Records from a dataset
-- ==== Sys2Proof/Machine/Graph.lean ====
section
/-! DEFINITION. Culvert windows, work graphs and the retirement of polders (spec/07_polder_ring.md R183, R187;
spec/10_sluice.md R264; spec/14_queue_kernel.md R355 to R362): records, bins, spillways, NODEQ and BINFLUSH. -/
namespace Sys2Proof.Machine

/-! ## Nodes (R355) -/

/-- Node n of a grid. -/
def Grid.node (g : Grid) (n : Nat) : List Byte := g.pkt.nodes.getD n []
/-- Record size of a node. -/
def nodeRsize (e : List Byte) : Nat := 16 * (field e 101 2 + 1)
/-- Coalescing count of a node. -/
def nodeCount (e : List Byte) : Nat := field e 103 7 + 1
/-- Bin timer of a node, in nanoseconds. -/
def nodeTimer (e : List Byte) : Nat := if field e 160 32 = 0 then 2000 else field e 160 32
/-- The virtual dies that a context has parts for. -/
def Ctx.nvd (c : Ctx) : Nat := max 1 c.vdt.length
/-- Records that a spillway part of a node holds. -/
def nodeParts (c : Ctx) (e : List Byte) : Nat := (field e 256 32 / c.nvd - 64) / (nodeRsize e + 16)
/-- Where a node's spillway part begins. -/
def partBase (c : Ctx) (e : List Byte) (v : Nat) : Nat := field e 192 64 + field e 256 32 / c.nvd * v

/-- The bin of a node on a core. -/
def State.bin? (s : State) (core gid n : Nat) : Option Bin := s.bins.find? fun b => b.core == core && b.grid == gid && b.node == n
/-- A bin put back; an empty one is not kept. -/
def State.setBin (s : State) (b : Bin) : State :=
  let l := s.bins.filter fun x => !(x.core == b.core && x.grid == b.grid && x.node == b.node)
  { s with bins := if b.recs.isEmpty then l else b :: l }
/-- What the device keeps of a spillway part. -/
def State.spill? (s : State) (gid n v : Nat) : Spill :=
  (s.spills.find? fun x => x.grid == gid && x.node == n && x.part == v).getD ⟨gid, n, v, []⟩
/-- The same put back. -/
def State.setSpill (s : State) (x : Spill) : State :=
  { s with spills := x :: s.spills.filter fun y => !(y.grid == x.grid && y.node == x.node && y.part == x.part) }

/-- A polder of a node placed on a core with the records it takes (R358, R359). -/
def State.placeNode (s : State) (c : Ctx) (g : Grid) (n core : Nat) (recs : List GRec) : Option State :=
  let e := g.node n
  let (rid, s) := s.fresh
  match s.placeOn c core (nodeShape e) (g.pkt.heads.getD n []) (field e 0 64)
      { queue := g.q, grid := some g.id, prio := g.prio, ring := rid, sys := g.priv, node := some n,
        depth := recs.foldl (fun d r => max d r.depth) 0 } with
  | none => none
  | some (h, s) =>
    let rs := nodeRsize e
    some (s.modPolder h fun p =>
      let p := recs.zipIdx.foldl (fun p x => p.spWrite (rs * x.2) x.1.bytes false) p
      { p with nrec := recs.length, rsize := rs, tags := recs.filterMap (·.tag) })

> AIM OF THE EXERCISE
Reproduce the entries in full, exactly as written.

> RESPONSE TO THE EXERCISE
-- ==== Sys2Proof/Machine/Graph.lean ====
section
/-! DEFINITION. Culvert windows, work graphs and the retirement of polders (spec/07_polder_ring.md R183, R187;
spec/10_sluice.md R264; spec/14_queue_kernel.md R355 to R362): records, bins, spillways, NODEQ and BINFLUSH. -/
namespace Sys2Proof.Machine

/-! ## Nodes (R355) -/

/-- Node n of a grid. -/
def Grid.node (g : Grid) (n : Nat) : List Byte := g.pkt.nodes.getD n []
/-- Record size of a node. -/
def nodeRsize (e : List Byte) : Nat := 16 * (field e 101 2 + 1)
/-- Coalescing count of a node. -/
def nodeCount (e : List Byte) : Nat := field e 103 7 + 1
/-- Bin timer of a node, in nanoseconds. -/
def nodeTimer (e : List Byte) : Nat := if field e 160 32 = 0 then 2000 else field e 160 32
/-- The virtual dies that a context has parts for. -/
def Ctx.nvd (c : Ctx) : Nat := max 1 c.vdt.length
/-- Records that a spillway part of a node holds. -/
def nodeParts (c : Ctx) (e : List Byte) : Nat := (field e 256 32 / c.nvd - 64) / (nodeRsize e + 16)
/-- Where a node's spillway part begins. -/
def partBase (c : Ctx) (e : List Byte) (v : Nat) : Nat := field e 192 64 + field e 256 32 / c.nvd * v

/-- The bin of a node on a core. -/
def State.bin? (s : State) (core gid n : Nat) : Option Bin := s.bins.find? fun b => b.core == core && b.grid == gid && b.node == n
/-- A bin put back; an empty one is not kept. -/
def State.setBin (s : State) (b : Bin) : State :=
  let l := s.bins.filter fun x => !(x.core == b.core && x.grid == b.grid && x.node == b.node)
  { s with bins := if b.recs.isEmpty then l else b :: l }
/-- What the device keeps of a spillway part. -/
def State.spill? (s : State) (gid n v : Nat) : Spill :=
  (s.spills.find? fun x => x.grid == gid && x.node == n && x.part == v).getD ⟨gid, n, v, []⟩
/-- The same put back. -/
def State.setSpill (s : State) (x : Spill) : State :=
  { s with spills := x :: s.spills.filter fun y => !(y.grid == x.grid && y.node == x.node && y.part == x.part) }

/-- A polder of a node placed on a core with the records it takes (R358, R359). -/
def State.placeNode (s : State) (c : Ctx) (g : Grid) (n core : Nat) (recs : List GRec) : Option State :=
  let e := g.node n
  let (rid, s) := s.fresh
  match s.placeOn c core (nodeShape e) (g.pkt.heads.getD n []) (field e 0 64)
      { queue := g.q, grid := some g.id, prio := g.prio, ring := rid, sys := g.priv, node := some n,
        depth := recs.foldl (fun d r => max d r.depth) 0 } with
  | none => none
  | some (h, s) =>
    let rs := nodeRsize e
    some (s.modPolder h fun p =>
      let p := recs.zipIdx.foldl (fun p x => p.spWrite (rs * x.2) x.1.bytes false) p
      { p with nrec := recs.length, rsize := rs, tags := recs.filterMap (·.tag) })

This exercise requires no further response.